▸ **What you will do**:
Give only the number of lines in the records that include the string "zeroPageWord".

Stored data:
⁂

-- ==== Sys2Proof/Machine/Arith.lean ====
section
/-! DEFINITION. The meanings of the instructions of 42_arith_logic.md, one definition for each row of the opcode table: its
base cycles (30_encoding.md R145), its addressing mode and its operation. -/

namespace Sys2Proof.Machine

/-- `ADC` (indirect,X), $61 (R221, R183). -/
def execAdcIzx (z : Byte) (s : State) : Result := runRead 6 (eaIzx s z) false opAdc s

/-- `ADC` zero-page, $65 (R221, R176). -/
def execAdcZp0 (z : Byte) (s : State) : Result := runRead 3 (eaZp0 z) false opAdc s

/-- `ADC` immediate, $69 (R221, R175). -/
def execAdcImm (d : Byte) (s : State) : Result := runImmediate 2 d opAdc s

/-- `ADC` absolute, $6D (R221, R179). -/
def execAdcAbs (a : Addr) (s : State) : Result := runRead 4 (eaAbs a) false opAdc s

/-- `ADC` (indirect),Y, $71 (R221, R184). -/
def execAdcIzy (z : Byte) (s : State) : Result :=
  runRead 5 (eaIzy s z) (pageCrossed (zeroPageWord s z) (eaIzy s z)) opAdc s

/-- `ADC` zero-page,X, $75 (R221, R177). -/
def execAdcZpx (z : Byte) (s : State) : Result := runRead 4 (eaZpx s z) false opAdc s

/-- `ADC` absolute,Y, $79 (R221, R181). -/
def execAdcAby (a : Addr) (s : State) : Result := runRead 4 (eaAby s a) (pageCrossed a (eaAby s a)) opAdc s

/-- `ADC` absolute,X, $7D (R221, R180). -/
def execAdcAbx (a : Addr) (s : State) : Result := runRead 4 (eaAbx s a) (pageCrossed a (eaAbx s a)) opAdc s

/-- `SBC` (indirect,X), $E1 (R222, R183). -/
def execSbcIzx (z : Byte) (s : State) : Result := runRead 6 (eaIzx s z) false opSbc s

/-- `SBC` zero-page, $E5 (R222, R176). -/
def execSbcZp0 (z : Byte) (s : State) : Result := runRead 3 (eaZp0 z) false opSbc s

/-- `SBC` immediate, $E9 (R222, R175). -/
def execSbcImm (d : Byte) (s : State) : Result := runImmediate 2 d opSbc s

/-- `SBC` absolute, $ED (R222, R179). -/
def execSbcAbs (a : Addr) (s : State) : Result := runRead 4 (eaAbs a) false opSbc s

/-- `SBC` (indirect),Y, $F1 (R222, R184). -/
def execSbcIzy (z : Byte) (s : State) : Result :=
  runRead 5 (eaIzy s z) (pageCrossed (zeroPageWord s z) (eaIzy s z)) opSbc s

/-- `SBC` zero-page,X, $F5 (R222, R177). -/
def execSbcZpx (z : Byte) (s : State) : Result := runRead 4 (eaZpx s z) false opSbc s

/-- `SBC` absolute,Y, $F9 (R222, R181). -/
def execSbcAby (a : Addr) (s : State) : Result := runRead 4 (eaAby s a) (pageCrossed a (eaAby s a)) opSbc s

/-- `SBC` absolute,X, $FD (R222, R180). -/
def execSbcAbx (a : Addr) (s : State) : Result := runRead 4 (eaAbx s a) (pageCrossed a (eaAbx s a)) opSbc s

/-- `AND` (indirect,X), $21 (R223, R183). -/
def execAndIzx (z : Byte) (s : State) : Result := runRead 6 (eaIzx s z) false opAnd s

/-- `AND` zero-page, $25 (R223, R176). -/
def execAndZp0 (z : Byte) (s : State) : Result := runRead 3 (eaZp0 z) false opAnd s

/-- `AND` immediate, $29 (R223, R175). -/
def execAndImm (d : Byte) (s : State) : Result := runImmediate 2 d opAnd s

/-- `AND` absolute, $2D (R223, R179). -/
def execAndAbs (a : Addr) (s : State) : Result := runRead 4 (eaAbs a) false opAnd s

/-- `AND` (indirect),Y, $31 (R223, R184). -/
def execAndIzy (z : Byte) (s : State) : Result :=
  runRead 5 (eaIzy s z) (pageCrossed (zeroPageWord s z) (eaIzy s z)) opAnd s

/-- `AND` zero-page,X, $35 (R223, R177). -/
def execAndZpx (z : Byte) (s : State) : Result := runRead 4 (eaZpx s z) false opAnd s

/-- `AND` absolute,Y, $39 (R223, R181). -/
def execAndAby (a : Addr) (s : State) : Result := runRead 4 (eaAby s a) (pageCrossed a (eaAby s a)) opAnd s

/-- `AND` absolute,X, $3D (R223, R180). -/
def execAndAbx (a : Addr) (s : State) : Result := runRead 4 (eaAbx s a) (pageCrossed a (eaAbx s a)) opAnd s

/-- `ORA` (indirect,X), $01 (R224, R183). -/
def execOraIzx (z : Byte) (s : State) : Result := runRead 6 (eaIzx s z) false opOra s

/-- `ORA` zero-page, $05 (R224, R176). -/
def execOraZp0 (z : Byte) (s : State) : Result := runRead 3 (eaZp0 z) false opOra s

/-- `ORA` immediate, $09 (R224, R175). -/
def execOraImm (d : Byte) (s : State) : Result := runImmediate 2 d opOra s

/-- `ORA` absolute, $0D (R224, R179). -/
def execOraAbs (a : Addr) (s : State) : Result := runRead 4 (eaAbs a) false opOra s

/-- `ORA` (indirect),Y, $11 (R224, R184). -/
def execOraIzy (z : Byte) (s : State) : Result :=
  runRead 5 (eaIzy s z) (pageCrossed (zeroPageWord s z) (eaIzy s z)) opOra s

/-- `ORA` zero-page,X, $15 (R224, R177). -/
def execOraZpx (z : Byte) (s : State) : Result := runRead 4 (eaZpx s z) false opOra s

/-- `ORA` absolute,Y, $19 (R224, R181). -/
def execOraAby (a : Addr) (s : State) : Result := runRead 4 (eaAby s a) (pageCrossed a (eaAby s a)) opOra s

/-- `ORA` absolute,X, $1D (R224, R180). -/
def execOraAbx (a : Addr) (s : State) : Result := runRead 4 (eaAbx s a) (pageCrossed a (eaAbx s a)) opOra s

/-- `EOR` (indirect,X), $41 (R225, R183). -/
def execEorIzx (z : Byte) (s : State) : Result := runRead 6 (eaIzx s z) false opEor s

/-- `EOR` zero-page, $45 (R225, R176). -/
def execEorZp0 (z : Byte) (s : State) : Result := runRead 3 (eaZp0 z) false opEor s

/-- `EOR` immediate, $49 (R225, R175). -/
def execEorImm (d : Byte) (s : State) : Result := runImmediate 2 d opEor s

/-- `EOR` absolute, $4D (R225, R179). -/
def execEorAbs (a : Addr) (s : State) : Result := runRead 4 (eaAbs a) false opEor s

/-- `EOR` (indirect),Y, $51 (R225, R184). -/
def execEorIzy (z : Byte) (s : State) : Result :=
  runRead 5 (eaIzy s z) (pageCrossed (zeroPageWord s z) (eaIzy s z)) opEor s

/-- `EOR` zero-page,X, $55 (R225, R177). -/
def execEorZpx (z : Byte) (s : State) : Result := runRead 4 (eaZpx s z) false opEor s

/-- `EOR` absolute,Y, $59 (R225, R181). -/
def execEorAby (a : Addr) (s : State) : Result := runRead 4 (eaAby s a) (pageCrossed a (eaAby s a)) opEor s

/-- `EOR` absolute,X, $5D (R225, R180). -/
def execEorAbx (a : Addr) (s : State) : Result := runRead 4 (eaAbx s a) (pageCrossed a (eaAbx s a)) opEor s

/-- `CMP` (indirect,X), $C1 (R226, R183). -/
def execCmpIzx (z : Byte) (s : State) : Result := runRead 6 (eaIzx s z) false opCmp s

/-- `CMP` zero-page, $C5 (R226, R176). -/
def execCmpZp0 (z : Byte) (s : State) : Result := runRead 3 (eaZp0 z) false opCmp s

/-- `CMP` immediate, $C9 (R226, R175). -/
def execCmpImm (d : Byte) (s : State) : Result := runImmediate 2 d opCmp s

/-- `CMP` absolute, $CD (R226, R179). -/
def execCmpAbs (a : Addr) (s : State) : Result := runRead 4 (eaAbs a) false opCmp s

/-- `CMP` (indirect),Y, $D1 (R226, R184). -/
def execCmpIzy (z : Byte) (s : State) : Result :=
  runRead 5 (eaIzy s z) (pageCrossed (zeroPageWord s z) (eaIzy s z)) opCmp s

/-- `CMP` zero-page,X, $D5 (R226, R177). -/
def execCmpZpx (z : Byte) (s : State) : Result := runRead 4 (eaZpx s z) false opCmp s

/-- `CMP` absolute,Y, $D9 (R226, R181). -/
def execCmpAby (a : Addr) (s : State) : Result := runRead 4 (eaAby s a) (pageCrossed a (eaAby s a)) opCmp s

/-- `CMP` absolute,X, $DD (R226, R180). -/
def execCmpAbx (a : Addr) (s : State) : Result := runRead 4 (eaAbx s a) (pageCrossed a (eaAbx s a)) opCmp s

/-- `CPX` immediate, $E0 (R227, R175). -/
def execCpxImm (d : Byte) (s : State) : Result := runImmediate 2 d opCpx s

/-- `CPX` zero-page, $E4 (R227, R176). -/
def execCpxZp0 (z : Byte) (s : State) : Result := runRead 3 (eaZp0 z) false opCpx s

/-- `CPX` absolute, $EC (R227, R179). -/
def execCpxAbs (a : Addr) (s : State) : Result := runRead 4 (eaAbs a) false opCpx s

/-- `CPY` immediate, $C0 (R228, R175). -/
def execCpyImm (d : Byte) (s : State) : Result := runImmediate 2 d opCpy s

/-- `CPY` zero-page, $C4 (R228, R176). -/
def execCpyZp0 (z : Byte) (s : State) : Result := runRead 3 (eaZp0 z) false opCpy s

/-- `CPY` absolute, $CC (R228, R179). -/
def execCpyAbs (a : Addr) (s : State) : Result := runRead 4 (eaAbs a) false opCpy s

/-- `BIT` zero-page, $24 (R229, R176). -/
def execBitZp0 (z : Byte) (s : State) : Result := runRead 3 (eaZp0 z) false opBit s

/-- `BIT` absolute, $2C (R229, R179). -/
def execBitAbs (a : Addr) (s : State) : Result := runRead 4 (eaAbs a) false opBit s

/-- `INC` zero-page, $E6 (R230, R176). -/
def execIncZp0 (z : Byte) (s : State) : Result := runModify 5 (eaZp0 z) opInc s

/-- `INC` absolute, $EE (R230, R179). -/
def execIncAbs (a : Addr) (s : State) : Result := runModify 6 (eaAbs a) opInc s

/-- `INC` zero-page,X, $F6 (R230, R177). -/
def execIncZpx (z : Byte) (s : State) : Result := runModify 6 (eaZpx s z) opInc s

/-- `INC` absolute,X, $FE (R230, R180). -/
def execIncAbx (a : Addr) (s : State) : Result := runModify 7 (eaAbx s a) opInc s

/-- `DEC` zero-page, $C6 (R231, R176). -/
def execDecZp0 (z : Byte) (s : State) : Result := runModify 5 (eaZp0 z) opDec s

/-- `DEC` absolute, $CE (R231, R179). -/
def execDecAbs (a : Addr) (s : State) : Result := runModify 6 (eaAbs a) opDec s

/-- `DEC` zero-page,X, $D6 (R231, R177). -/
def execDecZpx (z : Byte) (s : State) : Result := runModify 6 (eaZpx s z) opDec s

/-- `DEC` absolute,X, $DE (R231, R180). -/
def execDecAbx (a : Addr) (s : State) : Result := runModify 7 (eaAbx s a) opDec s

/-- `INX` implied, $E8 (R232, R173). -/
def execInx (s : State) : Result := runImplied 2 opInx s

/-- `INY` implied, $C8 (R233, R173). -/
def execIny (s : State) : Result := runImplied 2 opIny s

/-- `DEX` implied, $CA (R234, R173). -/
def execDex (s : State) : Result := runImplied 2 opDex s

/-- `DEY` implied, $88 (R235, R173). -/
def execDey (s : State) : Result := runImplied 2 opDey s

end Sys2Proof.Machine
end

⁂

▸ **Output below**:
6